TASK TO CARRY OUT: Every line below between the line holding "of words. -/" and the line holding "def headerGroup (h", inclusive, should be repeated exactly, and all other lines omitted.

Collected data entries
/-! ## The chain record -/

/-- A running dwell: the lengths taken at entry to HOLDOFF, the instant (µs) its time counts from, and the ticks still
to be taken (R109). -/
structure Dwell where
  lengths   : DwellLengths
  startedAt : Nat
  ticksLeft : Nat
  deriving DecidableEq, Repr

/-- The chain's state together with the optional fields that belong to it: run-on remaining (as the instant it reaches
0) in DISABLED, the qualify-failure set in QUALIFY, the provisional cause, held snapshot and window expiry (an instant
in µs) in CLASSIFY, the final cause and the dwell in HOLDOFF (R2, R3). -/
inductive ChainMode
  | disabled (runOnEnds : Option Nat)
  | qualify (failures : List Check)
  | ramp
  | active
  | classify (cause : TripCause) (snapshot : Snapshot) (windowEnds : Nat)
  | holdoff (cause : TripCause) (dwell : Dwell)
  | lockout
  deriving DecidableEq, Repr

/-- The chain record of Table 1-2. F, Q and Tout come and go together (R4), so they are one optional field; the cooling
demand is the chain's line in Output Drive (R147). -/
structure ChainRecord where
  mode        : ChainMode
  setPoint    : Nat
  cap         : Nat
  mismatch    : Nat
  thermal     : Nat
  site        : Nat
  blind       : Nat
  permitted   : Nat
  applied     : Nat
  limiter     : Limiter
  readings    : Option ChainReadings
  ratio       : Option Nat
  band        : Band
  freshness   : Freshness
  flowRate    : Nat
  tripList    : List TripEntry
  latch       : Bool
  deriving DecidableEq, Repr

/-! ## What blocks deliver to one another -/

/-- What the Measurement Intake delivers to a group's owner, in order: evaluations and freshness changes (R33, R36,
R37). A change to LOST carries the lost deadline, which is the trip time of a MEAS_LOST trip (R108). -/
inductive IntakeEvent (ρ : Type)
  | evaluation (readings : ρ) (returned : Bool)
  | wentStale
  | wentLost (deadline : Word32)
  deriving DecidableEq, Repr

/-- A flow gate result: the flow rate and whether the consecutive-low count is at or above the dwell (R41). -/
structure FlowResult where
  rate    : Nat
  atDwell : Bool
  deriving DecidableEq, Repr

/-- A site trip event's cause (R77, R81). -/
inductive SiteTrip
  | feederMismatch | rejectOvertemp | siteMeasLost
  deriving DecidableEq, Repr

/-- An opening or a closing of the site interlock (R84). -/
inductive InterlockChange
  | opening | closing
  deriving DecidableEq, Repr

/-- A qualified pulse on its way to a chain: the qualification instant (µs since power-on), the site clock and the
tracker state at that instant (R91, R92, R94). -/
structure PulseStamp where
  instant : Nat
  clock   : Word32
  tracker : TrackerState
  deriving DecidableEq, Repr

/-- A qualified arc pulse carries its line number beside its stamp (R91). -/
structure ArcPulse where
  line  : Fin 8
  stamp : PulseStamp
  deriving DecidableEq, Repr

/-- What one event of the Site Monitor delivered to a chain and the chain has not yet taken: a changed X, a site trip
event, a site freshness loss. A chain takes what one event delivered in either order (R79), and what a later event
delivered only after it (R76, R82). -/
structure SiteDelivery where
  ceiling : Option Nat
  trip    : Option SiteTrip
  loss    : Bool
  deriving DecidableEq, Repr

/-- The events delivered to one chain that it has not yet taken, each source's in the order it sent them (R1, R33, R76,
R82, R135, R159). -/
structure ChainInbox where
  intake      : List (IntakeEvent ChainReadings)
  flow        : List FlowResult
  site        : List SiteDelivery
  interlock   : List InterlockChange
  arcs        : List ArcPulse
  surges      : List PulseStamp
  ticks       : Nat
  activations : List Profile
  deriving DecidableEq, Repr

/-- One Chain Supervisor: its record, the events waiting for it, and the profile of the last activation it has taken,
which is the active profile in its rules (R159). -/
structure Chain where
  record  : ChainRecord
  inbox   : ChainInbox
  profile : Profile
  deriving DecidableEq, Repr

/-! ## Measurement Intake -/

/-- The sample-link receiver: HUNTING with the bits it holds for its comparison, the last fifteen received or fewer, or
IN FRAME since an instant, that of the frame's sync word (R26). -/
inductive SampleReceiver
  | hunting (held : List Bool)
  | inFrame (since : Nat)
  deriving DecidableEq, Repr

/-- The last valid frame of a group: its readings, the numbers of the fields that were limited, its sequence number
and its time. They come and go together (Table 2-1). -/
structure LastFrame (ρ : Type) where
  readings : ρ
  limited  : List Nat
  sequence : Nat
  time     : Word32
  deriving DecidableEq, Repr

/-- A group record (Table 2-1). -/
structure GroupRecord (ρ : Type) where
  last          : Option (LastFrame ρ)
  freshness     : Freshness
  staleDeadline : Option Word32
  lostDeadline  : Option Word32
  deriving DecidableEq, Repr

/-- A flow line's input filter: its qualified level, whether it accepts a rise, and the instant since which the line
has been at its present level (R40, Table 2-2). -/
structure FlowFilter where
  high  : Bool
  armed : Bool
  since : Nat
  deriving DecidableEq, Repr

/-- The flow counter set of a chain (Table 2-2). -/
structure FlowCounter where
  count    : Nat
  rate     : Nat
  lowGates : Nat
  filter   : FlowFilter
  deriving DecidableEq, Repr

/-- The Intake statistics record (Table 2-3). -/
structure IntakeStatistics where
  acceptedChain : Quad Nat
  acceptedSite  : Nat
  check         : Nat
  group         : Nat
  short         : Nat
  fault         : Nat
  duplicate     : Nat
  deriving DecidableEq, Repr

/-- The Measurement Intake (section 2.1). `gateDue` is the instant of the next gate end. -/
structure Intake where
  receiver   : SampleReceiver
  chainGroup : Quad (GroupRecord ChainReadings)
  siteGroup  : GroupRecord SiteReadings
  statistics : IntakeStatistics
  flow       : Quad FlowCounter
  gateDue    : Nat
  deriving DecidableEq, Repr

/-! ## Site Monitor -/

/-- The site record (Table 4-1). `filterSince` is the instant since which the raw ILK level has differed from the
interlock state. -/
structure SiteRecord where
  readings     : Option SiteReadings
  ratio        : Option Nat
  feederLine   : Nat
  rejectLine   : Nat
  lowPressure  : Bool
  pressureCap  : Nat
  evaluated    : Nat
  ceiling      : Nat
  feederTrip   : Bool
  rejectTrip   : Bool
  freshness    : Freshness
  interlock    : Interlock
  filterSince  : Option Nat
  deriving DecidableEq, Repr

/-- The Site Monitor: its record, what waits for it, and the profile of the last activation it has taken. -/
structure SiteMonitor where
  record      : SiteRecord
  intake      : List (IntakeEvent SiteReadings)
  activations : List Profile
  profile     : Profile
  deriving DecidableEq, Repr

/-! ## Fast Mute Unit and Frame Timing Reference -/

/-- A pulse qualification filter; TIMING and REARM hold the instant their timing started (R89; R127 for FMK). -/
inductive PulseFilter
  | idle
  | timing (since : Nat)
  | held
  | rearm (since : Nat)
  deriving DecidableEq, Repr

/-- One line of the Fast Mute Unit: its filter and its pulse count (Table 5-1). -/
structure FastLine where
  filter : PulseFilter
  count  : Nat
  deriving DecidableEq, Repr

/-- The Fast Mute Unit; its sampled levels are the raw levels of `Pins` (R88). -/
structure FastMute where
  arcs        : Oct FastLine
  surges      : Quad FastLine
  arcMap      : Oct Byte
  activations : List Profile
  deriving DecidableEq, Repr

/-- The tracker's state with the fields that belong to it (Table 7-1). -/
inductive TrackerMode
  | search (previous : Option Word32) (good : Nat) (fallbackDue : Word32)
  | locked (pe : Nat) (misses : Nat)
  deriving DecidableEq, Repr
...
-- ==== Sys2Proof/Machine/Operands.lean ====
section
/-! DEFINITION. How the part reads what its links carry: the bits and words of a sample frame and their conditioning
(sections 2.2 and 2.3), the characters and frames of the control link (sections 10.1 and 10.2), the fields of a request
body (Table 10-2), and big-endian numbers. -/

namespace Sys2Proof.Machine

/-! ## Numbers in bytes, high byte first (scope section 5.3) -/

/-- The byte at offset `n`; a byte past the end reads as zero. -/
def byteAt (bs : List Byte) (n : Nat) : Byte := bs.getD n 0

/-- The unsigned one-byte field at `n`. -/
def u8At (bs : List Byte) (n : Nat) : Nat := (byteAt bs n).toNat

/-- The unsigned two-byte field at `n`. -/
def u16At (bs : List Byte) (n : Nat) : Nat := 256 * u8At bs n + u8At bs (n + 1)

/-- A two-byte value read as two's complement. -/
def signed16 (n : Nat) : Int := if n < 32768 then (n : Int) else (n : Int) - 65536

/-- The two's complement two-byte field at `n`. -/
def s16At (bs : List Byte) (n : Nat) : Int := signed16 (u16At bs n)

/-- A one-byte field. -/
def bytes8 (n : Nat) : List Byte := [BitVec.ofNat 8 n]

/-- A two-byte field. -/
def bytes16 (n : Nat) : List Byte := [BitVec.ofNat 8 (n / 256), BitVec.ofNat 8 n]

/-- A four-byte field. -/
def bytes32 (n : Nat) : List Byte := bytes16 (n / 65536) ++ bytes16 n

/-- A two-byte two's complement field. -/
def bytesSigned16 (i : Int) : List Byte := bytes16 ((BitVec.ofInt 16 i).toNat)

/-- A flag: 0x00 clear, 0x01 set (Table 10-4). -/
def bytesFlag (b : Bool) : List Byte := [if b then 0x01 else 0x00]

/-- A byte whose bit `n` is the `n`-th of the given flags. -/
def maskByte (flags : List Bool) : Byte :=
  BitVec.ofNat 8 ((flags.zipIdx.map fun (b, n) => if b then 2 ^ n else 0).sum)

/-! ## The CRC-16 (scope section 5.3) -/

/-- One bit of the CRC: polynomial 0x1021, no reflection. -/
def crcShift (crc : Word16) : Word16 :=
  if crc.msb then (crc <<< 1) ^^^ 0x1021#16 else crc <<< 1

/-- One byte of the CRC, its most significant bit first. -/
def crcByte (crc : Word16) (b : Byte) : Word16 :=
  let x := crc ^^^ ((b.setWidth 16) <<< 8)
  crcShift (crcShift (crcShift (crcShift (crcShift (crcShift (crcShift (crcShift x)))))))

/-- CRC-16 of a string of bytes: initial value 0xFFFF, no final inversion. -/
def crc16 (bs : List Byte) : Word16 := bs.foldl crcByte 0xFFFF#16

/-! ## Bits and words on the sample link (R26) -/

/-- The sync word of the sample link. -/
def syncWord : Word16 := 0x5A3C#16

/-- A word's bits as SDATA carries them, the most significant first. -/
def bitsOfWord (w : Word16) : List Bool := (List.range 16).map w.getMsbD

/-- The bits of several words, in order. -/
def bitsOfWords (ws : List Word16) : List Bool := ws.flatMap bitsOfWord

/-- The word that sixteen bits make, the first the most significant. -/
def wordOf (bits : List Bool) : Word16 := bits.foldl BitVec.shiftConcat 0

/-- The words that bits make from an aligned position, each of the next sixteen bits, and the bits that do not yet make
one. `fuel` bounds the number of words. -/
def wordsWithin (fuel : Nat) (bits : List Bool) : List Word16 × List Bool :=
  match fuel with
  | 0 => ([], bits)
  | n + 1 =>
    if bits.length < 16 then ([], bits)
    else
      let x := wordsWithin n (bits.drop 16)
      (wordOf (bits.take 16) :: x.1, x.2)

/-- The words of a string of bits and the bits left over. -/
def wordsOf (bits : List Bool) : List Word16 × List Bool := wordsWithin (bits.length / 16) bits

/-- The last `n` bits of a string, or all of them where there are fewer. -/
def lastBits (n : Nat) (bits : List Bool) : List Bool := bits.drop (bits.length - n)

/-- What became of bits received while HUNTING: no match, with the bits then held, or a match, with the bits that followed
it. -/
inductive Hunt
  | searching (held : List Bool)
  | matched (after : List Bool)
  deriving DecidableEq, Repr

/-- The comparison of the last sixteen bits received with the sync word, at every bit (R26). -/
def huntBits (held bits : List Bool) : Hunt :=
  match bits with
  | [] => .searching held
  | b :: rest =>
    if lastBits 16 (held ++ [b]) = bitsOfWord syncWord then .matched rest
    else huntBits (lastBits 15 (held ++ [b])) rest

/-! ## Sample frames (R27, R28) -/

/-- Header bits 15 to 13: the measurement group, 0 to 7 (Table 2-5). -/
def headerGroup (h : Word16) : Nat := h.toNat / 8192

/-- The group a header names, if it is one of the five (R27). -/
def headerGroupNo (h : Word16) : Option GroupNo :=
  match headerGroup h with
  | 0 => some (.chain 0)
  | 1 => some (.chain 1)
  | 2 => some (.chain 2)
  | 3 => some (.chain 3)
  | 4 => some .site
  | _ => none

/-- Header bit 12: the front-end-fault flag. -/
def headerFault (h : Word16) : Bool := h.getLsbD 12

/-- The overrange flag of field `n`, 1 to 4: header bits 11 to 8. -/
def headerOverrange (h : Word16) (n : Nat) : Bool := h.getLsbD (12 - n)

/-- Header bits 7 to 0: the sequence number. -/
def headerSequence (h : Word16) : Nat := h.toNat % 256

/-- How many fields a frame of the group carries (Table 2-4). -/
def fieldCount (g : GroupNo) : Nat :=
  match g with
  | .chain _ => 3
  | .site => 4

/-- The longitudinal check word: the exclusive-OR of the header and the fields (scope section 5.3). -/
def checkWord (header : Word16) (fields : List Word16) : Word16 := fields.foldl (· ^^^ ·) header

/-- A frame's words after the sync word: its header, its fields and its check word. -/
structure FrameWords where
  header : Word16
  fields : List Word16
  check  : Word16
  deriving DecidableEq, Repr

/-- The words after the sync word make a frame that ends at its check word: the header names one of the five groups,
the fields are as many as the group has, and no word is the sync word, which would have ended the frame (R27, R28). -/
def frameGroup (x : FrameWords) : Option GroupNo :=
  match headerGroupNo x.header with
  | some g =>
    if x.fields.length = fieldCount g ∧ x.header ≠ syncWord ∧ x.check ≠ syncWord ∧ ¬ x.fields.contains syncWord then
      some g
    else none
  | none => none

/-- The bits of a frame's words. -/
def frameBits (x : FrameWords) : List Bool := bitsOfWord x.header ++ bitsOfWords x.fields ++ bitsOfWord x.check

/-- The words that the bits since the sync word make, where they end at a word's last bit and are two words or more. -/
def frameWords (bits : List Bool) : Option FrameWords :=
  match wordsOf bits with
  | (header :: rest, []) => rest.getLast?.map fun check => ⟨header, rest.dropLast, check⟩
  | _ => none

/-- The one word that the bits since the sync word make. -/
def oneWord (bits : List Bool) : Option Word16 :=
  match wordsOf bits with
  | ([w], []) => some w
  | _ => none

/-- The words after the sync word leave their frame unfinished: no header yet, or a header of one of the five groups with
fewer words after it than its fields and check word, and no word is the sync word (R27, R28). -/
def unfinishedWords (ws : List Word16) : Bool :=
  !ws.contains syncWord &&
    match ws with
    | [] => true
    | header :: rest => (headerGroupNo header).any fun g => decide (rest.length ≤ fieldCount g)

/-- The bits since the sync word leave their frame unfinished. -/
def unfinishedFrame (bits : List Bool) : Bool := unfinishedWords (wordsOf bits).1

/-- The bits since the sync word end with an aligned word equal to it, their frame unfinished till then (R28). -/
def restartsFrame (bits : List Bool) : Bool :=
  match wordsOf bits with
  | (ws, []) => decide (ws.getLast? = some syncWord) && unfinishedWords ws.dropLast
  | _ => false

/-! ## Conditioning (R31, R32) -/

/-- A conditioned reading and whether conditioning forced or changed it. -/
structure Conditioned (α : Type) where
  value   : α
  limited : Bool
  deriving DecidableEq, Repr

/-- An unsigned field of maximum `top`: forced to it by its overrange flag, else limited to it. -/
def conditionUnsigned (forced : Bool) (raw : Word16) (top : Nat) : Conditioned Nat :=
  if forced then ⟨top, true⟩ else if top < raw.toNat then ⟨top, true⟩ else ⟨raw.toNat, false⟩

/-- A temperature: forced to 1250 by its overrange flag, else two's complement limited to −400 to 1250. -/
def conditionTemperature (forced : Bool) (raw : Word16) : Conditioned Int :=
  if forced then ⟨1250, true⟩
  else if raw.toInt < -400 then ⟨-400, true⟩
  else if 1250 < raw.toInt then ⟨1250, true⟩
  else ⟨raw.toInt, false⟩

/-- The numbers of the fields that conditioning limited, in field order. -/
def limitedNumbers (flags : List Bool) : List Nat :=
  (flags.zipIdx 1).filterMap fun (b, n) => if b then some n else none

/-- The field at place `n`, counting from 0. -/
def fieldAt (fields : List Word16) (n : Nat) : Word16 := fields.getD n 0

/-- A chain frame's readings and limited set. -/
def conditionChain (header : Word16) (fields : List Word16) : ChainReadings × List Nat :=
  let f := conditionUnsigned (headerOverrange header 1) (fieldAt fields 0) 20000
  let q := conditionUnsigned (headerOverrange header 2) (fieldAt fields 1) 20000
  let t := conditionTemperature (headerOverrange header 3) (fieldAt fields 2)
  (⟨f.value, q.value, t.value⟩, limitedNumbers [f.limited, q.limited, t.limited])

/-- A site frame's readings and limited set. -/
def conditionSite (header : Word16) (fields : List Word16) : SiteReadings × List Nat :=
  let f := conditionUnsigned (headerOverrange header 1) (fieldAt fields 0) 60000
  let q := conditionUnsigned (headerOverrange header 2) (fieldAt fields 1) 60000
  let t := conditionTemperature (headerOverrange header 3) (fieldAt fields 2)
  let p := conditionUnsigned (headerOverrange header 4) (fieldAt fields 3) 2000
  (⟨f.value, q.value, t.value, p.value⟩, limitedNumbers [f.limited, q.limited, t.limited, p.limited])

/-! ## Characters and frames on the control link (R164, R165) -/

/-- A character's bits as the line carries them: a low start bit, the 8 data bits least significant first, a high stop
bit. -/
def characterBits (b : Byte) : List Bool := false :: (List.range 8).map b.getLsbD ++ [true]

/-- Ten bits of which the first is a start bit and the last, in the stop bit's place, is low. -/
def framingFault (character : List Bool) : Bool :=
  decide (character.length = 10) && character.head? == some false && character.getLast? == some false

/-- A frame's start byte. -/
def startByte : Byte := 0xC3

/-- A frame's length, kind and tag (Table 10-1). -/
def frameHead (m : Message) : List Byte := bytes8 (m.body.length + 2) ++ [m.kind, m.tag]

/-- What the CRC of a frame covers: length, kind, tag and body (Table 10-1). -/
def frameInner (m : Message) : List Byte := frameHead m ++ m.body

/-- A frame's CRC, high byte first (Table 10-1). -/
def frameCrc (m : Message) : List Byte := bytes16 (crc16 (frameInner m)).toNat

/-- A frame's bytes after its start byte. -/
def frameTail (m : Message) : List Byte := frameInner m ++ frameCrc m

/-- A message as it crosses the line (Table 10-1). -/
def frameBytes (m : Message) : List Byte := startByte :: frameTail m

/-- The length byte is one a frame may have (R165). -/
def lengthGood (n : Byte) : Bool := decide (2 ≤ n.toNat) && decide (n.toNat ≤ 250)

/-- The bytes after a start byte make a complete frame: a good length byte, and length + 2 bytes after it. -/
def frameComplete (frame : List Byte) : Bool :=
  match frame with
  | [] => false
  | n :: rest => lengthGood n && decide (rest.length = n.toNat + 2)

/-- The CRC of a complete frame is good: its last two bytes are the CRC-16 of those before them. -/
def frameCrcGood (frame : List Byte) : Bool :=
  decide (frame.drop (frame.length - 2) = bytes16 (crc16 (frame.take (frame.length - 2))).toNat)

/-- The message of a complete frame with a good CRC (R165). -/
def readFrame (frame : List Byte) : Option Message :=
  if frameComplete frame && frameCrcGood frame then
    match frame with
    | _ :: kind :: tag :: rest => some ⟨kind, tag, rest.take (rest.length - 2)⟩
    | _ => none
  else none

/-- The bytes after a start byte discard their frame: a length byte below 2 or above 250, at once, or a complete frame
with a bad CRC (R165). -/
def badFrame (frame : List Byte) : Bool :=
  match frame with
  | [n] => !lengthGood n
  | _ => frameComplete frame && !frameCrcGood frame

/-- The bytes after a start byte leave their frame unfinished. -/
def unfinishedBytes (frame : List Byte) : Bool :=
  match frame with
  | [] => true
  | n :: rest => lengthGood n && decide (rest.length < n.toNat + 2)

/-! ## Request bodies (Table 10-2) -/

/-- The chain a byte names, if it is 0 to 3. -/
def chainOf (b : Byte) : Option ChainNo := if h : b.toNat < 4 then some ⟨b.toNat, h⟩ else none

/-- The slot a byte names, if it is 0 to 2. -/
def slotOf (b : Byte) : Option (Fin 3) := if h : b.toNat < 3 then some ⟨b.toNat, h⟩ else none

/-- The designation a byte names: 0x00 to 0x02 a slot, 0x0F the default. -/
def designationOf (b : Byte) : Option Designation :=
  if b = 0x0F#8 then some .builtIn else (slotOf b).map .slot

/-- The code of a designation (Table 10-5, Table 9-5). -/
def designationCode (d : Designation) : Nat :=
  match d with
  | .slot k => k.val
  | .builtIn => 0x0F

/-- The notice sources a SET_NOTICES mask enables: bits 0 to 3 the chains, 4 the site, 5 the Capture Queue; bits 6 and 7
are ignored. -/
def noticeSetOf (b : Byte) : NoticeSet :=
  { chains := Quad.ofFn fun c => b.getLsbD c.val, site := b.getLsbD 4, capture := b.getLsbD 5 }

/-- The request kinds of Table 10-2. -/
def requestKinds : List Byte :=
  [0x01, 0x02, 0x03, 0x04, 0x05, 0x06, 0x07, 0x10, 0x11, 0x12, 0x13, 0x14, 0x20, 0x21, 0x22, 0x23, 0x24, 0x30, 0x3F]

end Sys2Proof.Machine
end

EXERCISE SOLUTION:
one. `fuel` bounds the number of words. -/
def wordsWithin (fuel : Nat) (bits : List Bool) : List Word16 × List Bool :=
  match fuel with
  | 0 => ([], bits)
  | n + 1 =>
    if bits.length < 16 then ([], bits)
    else
      let x := wordsWithin n (bits.drop 16)
      (wordOf (bits.take 16) :: x.1, x.2)

/-- The words of a string of bits and the bits left over. -/
def wordsOf (bits : List Bool) : List Word16 × List Bool := wordsWithin (bits.length / 16) bits

/-- The last `n` bits of a string, or all of them where there are fewer. -/
def lastBits (n : Nat) (bits : List Bool) : List Bool := bits.drop (bits.length - n)

/-- What became of bits received while HUNTING: no match, with the bits then held, or a match, with the bits that followed
it. -/
inductive Hunt
  | searching (held : List Bool)
  | matched (after : List Bool)
  deriving DecidableEq, Repr

/-- The comparison of the last sixteen bits received with the sync word, at every bit (R26). -/
def huntBits (held bits : List Bool) : Hunt :=
  match bits with
  | [] => .searching held
  | b :: rest =>
    if lastBits 16 (held ++ [b]) = bitsOfWord syncWord then .matched rest
    else huntBits (lastBits 15 (held ++ [b])) rest

/-! ## Sample frames (R27, R28) -/

/-- Header bits 15 to 13: the measurement group, 0 to 7 (Table 2-5). -/
def headerGroup (h : Word16) : Nat := h.toNat / 8192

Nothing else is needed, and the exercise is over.